## What the task asks
Once the line with "split_ifs <;> grind" is found in the entries below, repeat it and each following line exactly, up to and including the line with "exact ⟨_, .inl ⟨ht, rfl⟩⟩". Add no other lines.

## Extracted material
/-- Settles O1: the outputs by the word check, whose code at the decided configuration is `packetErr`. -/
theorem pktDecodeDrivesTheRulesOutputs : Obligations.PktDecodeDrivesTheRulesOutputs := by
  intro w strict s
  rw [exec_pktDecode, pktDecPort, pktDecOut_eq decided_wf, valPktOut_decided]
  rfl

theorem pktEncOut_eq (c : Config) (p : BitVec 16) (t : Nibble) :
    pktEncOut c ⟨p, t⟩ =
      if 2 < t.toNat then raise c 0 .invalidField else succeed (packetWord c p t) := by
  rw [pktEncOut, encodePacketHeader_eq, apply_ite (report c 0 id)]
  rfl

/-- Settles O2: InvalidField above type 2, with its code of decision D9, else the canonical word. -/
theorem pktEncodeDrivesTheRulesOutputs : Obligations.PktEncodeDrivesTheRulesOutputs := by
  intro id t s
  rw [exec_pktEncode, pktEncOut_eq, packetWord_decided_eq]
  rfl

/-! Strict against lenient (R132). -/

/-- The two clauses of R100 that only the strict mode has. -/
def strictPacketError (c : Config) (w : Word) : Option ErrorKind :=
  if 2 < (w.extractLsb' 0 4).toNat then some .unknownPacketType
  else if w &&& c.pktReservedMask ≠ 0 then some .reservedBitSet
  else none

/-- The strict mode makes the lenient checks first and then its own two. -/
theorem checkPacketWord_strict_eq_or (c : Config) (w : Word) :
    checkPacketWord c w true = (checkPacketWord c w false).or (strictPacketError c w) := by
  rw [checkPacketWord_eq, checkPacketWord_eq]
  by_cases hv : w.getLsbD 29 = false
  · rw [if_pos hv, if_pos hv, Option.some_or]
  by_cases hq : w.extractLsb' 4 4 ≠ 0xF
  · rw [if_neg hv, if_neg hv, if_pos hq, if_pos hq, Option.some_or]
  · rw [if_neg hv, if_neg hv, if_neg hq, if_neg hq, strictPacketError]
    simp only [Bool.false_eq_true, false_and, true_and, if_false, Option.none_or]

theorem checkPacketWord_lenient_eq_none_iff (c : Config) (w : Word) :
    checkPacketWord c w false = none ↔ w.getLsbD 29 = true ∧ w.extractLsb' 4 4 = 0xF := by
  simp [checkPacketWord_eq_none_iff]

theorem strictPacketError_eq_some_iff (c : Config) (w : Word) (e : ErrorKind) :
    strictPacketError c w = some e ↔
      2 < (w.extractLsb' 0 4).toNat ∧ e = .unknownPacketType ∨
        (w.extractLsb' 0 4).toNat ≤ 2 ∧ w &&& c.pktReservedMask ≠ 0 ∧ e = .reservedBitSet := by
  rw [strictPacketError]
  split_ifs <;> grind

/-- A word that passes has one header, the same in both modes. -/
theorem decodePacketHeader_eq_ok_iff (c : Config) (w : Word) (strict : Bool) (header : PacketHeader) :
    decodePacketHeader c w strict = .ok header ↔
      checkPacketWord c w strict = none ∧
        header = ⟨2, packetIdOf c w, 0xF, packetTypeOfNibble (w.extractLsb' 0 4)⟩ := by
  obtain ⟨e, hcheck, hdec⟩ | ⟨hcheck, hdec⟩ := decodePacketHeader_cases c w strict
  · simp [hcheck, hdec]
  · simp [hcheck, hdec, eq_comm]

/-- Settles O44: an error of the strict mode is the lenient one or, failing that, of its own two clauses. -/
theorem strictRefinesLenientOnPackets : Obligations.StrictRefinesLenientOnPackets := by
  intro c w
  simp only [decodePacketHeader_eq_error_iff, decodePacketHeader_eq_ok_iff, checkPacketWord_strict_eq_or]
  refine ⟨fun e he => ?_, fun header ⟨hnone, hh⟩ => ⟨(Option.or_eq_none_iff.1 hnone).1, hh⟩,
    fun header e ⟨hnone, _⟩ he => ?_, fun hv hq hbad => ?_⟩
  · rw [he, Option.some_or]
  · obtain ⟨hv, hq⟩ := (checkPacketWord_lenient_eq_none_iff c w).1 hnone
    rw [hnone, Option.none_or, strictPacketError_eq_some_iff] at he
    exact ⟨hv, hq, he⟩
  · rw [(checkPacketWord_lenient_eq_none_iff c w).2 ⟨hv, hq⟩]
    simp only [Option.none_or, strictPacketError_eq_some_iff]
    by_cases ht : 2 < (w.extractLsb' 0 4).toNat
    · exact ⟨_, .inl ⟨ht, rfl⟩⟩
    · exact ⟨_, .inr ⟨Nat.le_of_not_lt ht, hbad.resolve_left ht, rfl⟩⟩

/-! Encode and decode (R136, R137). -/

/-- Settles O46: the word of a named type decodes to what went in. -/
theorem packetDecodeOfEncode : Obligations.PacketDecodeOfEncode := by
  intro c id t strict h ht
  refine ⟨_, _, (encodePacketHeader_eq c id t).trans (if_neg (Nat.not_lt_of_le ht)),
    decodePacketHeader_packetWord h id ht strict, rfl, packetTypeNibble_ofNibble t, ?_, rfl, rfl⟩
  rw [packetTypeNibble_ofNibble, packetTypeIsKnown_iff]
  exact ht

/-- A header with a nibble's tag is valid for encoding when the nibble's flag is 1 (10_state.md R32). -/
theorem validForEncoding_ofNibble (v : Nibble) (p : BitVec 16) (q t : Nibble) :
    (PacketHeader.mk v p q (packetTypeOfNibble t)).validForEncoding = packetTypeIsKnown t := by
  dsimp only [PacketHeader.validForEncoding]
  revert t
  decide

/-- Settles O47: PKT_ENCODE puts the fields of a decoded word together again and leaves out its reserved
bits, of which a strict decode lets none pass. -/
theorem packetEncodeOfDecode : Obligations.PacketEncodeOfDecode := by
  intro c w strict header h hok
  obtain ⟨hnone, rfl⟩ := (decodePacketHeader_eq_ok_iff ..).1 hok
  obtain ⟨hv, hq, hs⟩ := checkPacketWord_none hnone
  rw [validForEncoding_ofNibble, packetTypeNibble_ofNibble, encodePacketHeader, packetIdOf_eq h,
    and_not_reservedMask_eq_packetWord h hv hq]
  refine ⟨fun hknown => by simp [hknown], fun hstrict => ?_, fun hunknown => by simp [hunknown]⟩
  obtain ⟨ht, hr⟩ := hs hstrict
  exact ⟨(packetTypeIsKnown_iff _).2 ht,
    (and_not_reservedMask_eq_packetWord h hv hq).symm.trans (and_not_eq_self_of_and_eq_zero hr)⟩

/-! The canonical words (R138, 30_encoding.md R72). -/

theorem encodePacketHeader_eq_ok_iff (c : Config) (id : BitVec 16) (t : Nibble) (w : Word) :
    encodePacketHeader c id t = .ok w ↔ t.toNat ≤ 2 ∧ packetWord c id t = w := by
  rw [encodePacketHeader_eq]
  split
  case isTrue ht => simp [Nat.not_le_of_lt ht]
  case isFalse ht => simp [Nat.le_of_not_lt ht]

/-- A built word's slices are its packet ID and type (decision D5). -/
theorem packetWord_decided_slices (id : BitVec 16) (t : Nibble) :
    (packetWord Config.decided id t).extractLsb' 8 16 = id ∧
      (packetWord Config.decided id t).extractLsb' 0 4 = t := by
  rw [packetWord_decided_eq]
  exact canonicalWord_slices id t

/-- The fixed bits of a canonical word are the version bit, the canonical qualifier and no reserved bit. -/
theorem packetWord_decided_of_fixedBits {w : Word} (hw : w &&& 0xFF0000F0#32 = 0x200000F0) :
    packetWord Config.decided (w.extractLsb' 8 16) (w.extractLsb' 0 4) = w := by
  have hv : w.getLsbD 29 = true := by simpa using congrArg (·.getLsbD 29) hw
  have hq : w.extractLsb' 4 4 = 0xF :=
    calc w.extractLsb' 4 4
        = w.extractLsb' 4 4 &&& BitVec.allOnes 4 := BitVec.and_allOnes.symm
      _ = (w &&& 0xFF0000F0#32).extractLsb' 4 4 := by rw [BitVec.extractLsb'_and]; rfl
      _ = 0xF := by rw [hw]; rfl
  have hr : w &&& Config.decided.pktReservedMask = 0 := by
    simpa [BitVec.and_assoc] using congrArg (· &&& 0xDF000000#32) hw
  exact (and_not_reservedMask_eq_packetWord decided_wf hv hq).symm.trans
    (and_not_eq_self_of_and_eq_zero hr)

## Answer
  split_ifs <;> grind

/-- A word that passes has one header, the same in both modes. -/
theorem decodePacketHeader_eq_ok_iff (c : Config) (w : Word) (strict : Bool) (header : PacketHeader) :
    decodePacketHeader c w strict = .ok header ↔
      checkPacketWord c w strict = none ∧
        header = ⟨2, packetIdOf c w, 0xF, packetTypeOfNibble (w.extractLsb' 0 4)⟩ := by
  obtain ⟨e, hcheck, hdec⟩ | ⟨hcheck, hdec⟩ := decodePacketHeader_cases c w strict
  · simp [hcheck, hdec]
  · simp [hcheck, hdec, eq_comm]

/-- Settles O44: an error of the strict mode is the lenient one or, failing that, of its own two clauses. -/
theorem strictRefinesLenientOnPackets : Obligations.StrictRefinesLenientOnPackets := by
  intro c w
  simp only [decodePacketHeader_eq_error_iff, decodePacketHeader_eq_ok_iff, checkPacketWord_strict_eq_or]
  refine ⟨fun e he => ?_, fun header ⟨hnone, hh⟩ => ⟨(Option.or_eq_none_iff.1 hnone).1, hh⟩,
    fun header e ⟨hnone, _⟩ he => ?_, fun hv hq hbad => ?_⟩
  · rw [he, Option.some_or]
  · obtain ⟨hv, hq⟩ := (checkPacketWord_lenient_eq_none_iff c w).1 hnone
    rw [hnone, Option.none_or, strictPacketError_eq_some_iff] at he
    exact ⟨hv, hq, he⟩
  · rw [(checkPacketWord_lenient_eq_none_iff c w).2 ⟨hv, hq⟩]
    simp only [Option.none_or, strictPacketError_eq_some_iff]
    by_cases ht : 2 < (w.extractLsb' 0 4).toNat
    · exact ⟨_, .inl ⟨ht, rfl⟩⟩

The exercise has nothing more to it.